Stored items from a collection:
=====

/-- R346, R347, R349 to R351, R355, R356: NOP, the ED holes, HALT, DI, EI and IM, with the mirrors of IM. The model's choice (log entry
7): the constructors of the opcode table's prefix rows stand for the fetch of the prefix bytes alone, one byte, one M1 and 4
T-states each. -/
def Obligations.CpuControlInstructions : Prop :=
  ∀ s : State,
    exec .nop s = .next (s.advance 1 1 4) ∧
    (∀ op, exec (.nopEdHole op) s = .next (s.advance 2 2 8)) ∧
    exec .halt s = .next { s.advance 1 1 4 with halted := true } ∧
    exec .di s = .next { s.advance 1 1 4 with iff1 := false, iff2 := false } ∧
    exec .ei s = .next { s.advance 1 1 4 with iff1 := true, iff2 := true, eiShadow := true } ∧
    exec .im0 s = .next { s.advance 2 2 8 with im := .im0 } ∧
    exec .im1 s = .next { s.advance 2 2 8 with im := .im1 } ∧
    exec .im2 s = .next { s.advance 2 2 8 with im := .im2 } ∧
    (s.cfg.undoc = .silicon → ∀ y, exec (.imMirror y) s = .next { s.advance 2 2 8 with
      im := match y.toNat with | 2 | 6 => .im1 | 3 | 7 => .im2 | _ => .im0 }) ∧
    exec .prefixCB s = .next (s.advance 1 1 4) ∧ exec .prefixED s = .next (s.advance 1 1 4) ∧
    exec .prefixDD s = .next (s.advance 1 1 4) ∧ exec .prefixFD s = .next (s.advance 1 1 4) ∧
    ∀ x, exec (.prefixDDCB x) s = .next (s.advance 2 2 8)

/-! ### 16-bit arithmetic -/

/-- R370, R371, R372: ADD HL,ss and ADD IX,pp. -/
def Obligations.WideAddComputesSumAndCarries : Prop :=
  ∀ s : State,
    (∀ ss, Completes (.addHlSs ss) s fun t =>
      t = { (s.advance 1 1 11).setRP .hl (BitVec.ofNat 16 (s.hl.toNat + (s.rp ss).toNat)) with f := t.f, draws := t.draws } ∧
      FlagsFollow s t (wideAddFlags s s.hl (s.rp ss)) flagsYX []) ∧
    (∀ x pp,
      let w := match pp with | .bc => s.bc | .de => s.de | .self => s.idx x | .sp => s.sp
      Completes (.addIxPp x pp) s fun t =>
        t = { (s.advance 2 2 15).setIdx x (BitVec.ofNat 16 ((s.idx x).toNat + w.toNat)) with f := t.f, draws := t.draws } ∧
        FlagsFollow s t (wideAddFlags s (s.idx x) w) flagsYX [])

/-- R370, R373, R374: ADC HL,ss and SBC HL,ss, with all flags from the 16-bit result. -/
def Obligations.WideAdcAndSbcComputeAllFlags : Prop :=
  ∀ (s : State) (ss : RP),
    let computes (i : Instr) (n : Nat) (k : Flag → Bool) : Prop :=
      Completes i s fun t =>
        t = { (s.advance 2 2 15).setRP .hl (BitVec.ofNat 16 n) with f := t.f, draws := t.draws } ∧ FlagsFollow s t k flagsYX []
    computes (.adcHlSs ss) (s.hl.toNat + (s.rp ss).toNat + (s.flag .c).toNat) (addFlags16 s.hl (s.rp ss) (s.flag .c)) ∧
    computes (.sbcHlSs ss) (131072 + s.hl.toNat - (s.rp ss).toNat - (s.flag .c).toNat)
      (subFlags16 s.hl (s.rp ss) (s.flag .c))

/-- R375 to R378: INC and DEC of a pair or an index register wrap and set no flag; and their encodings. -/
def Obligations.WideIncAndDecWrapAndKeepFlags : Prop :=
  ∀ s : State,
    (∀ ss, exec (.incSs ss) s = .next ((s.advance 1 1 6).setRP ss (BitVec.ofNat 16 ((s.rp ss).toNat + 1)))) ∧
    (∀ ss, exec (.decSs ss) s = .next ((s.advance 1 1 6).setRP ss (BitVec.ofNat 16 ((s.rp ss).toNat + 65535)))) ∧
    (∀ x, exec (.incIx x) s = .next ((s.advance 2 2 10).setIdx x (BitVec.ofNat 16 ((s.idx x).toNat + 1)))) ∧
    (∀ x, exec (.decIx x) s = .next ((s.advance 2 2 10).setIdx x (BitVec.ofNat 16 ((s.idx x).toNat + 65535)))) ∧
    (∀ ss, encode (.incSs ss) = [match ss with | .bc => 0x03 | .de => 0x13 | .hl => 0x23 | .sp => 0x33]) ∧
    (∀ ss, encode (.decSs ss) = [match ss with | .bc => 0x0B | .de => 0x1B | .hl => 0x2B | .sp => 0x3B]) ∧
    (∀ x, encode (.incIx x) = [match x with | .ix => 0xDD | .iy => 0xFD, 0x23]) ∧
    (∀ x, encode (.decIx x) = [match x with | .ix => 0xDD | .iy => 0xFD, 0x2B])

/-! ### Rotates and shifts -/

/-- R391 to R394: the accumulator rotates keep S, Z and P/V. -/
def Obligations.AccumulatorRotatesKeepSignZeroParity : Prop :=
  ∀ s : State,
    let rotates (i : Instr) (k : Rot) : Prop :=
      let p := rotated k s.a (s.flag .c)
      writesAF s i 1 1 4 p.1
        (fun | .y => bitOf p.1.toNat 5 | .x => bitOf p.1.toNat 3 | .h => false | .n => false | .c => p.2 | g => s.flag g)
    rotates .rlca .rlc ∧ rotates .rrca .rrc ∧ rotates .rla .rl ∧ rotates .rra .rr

=====

_Work to complete_: Check each line in the data for the word "Obligations", then report only how many lines contain it.

_Completed task_: 5